TASK GOAL —
In the data below, find the line containing "def State.sweepDirty (s", then set down that line and every later line up to and including the line containing "inductive SweepAction where", exactly.

(Stored data)
########################################

/-- In REPAIR a held write or clean evict of a line with a snoop outstanding to its host is forwarded (09 R304); while its logical
slice is held it is parked, as every request for it is (01 R30). -/
def State.takeHeld (s : State) (p : PhysSlice) (line : Nat) : State :=
  allHosts.foldl (fun s h =>
    ((s.port h).held.filter fun r => r.line == line && (r.cls == .wrFull || r.cls == .wrPtl || r.cls == .clnEvct)).foldl
      (fun s r => match s.snoopOwnerOf p line h with
        | none => s
        | some o =>
          let s1 := (s.modPort h fun x => { x with held := x.held.erase r }).countHost h r.cls
          if s.on (mapHold (s.lsOf line)) then s1.modPort h fun x => { x with park := x.park ++ [r] }
          else s1.bypassTaken p o h r) s) s

/-! ### Stages -/

/-- The media read of a tracker for its line's data and directory entry (03 R82). -/
def State.readForTracker (s : State) (p : PhysSlice) (id line : Nat) (sealed : Bool) : State :=
  let s1 := if sealed then s else s.count (16 + p.val) 16
  let cls := if (s.trk p id).any fun t => t.req.cls.agent then 5 else 2
  (s1.modTrk p id fun t => { t with mediaRead := some s.nextId }).issue (if sealed then .readSealed else .readMeta) line
    (if sealed then .tracker p id else .trackerDir p id) cls 0#512 0#32

/-- Whether a request takes its line's data from media when the line is Absent (03 Table 3.12). -/
def Request.needsData (r : Request) : Bool := (r.cls.read && r.be != 0#64) || (r.cls.write && !r.full)

/-- Whether a write that finds no way goes to media from its tracker: NO_ALLOC, or DORMANT with ways 0 to 3 all locked
(05 R157, R165). -/
def State.fromTracker (s : State) (p : PhysSlice) (line : Nat) : Bool :=
  s.on (SL_HC_CTRL.NO_ALLOC p.val) || (s.dormantWays p &&
    (s.hcCandidates p (hcSet line) true).all fun n =>
      let t := (s.way p (hcSet line) n.2).tagA
      t.valid && t.lock)

/-- Whether a request's line would be a new dirty line (05 R160): one that is not Dirty becomes so in the home cache. -/
def State.newDirty (s : State) (p : PhysSlice) (line : Nat) : Bool :=
  let ds := s.dataState p line
  ds != .dirty && !(s.fromTracker p line && (ds == .evicting || ds == .absent))

/-- Whether a write that would make a new dirty line has to wait: the quota is reached, or others wait before it (05 R160). -/
def State.budgetWaits (s : State) (p : PhysSlice) (t : Tracker) : Bool :=
  s.newDirty p t.req.line && !t.budget && (s.atQuota p || !(s.sl p).budgetQ.isEmpty)

/-- A tracker joins those that wait for the dirty budget, in the order in which they began to (05 R160). -/
def State.joinBudget (s : State) (p : PhysSlice) (id : Nat) : State :=
  s.modSl p fun x => if x.budgetQ.contains id then x else { x with budgetQ := x.budgetQ ++ [id] }

/-- A request whose line's data must come from media issues its read at once, alongside any query (04 R126). A partial write checks the
budget before it (05 R160), and waits for it here where it must. -/
def State.earlyRead (s : State) (p : PhysSlice) (id : Nat) : State :=
  match s.trk p id with
  | none => s
  | some t =>
    let line := t.req.line
    if !t.req.needsData || s.dataState p line != .absent || t.mediaRead.isSome || t.data.isSome then s
    else if t.req.cls.read then s.readForTracker p id line true
    else if s.budgetWaits p t then s.joinBudget p id
    else (s.modTrk p id fun t => { t with budget := true }).readForTracker p id line true

/-- The directory entry that a tracker has of its line after a resolution: where the poison record of 03 R91 wrote one beside the
line, the entry a media read issued earlier returns is out of date. -/
def State.recordedEntry (s : State) (p : PhysSlice) (r : BitVec 32) (line : Nat) (e : Option DirEntry) : Option DirEntry :=
  if !rgRevert r && s.dataState p line == .absent then some (deNone s.epoch true) else e

/-- With its tracking state known, a request resolves an owner-lost line and forms its snoops (03 R80, R90, R85). -/
def State.setView (s : State) (p : PhysSlice) (t : Tracker) (v : Tracking) (fromDir : Bool) (e : Option DirEntry) : State :=
  let pz := t.poison || t.metaBad || s.poisonFlag p t.req.line || (match e with | some e => dePoison e | none => false)
  let s0 := if fromDir then (s.count (16 + p.val) 15).flag p t.id 6 else s
  let (s1, v1, pz1, ops, e1) := match v with
    | .ol g inc =>
      let (s1, ops) := s0.resolveLost p t.region t.req.line g inc 0 (.poisonRecord p t.id)
      (s1, Tracking.i, pz || !rgRevert t.region, ops, s0.recordedEntry p t.region t.req.line e)
    | _ => (s0, v, pz, [], e)
  let fd := fromDir || t.metaBad
  let s2 := s1.modTrk p t.id fun t =>
    { t with view := v1, fromDir := fd, entry := e1, poison := pz1, poisonOps := t.poisonOps ++ ops }
  match s2.trk p t.id with
  | some t2 => ((s2.sendSnoops p t2).takeMarked p t.req.line).takeHeld p t.req.line
  | none => s2

/-- The directory entry decides the tracking state: it is taken from what the tracker has, or read from media (03 R82). -/
def State.fetchDir (s : State) (p : PhysSlice) (t : Tracker) : State :=
  let line := t.req.line
  let mask := rgMask t.region
  match t.entry, t.metaBad, t.mediaRead with
  | some e, _, _ => s.setView p t (s.decodeDir mask e) true (some e)
  | none, true, _ => s.setView p t (.x mask) true none
  | none, false, some _ => s.modTrk p t.id fun t => { t with phase := .dir }
  | none, false, none =>
    -- a partial write reads its line's data only once the budget lets it (05 R160)
    let sealed := t.req.needsData && s.dataState p line = .absent && (t.req.cls.read || t.budget || !s.newDirty p line)
    (s.readForTracker p t.id line sealed).modTrk p t.id
      fun t => { t with phase := .dir }

/-- The spill map bit of a tracker's chunk is known: 0 is I, 1 asks for the directory entry (03 R82, 04 R126). -/
def State.mapKnown (s : State) (p : PhysSlice) (t : Tracker) (bit : Bool) : State :=
  if bit then s.fetchDir p t else s.setView p t .i false none

/-! ### The sweeper and the urgent directed pass under their trackers (04 R132, R140) -/

/-- A line of a host's that is lost: the severe event and the LINE_LOST notice with its DPA (06 Table 6.4, 10 R325). -/
def State.lineLost (s : State) (src code line : Nat) : State :=
  (s.major src (lineEventInfo code line)).notice 3 0x26 2 src code (dpaOf line)

/-- A slice's part of the visit is no longer clean. -/
def State.sweepDirty (s : State) (p : PhysSlice) : State :=
  s.modSl p fun x => { x with sweep := x.sweep.map fun v => { v with clean := false } }

/-- What 04 Table 4.7 asks for a line whose directory entry is `e`; none stands for an uncorrectable metadata read. -/
inductive SweepAction where
  | nothing | unclean | lost | clear (e : DirEntry) | snoop (e : DirEntry) | resolve (e : DirEntry)
  deriving DecidableEq, Repr

/-- The first row of 04 Table 4.7 that applies. -/
def State.sweepRow (s : State) (p : PhysSlice) (line : Nat) (e : Option DirEntry) : SweepAction :=
  match e with
  | none => .lost
  | some e =>
    let held : Bool := match s.sfEntry p line with | some f => f.lst (lineInSector line) != 3 | none => false
    if deState e = 0 then .nothing
    else if deEpoch e ≠ s.epoch ∨ held then .clear e
    else if s.on GLB_EPOCH.DISTRUST then .snoop e
    else match s.decodeDir 0#16 e with
      | .i => .clear e
      | .ol _ _ => .resolve e
      | _ => .unclean

/-- An agent's tracker has done what it was allocated for; `ops` are the media writes that its completion waits for. -/
def State.agentDone (s : State) (p : PhysSlice) (id : Nat) (ops : List Nat) : State :=
  s.modTrk p id fun t => { t with phase := .done, recorded := true, responded := true, poisonOps := t.poisonOps ++ ops }

/-- A line resolved under 03 R90 by an agent, which records it as I in its directory entry, on chip or on media. -/
def State.resolveDir (s : State) (p : PhysSlice) (t : Tracker) (source : Nat) (e : DirEntry) : State × List Nat :=
  let line := t.req.line
  let r := s.region p line
  let (s1, ops) := s.resolveLost p r line (deOwner e) (deInc e) source (.poisonRecord p t.id)
  if rgRevert r then ((s1.writeDir p line (deNone s.epoch (dePoison e)) (.directory p) 5).1, ops)
  else if s.dataState p line = .absent then (s1, ops)
  else ((s1.writeDir p line (deNone s.epoch true) (.directory p) 5).1, ops)

/-- The sweeper acts on a line, under its tracker, from the entry derived there (04 R132). With DISTRUST set it snoops every host of
the region's MASK as for RD_CUR in X(V). -/
def State.sweepUnder (s : State) (p : PhysSlice) (t : Tracker) (e : Option DirEntry) : State :=
  let line := t.req.line
  match s.sweepRow p line e with
  | .nothing => s.agentDone p t.id []
  | .unclean => (s.sweepDirty p).agentDone p t.id []
  | .lost => ((s.lineLost (0x10 + p.val) 1 line).sweepDirty p).agentDone p t.id []
  | .clear e => ((s.writeDir p line (deNone s.epoch (dePoison e)) (.directory p) 5).1).agentDone p t.id []
  | .snoop e => s.setView p t (.x (rgMask (s.region p line))) true (some e)
  | .resolve e =>
    let (s1, ops) := s.resolveDir p t 2 e
    s1.agentDone p t.id ops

########################################

EXPECTED ANSWER —
def State.sweepDirty (s : State) (p : PhysSlice) : State :=
  s.modSl p fun x => { x with sweep := x.sweep.map fun v => { v with clean := false } }

/-- What 04 Table 4.7 asks for a line whose directory entry is `e`; none stands for an uncorrectable metadata read. -/
inductive SweepAction where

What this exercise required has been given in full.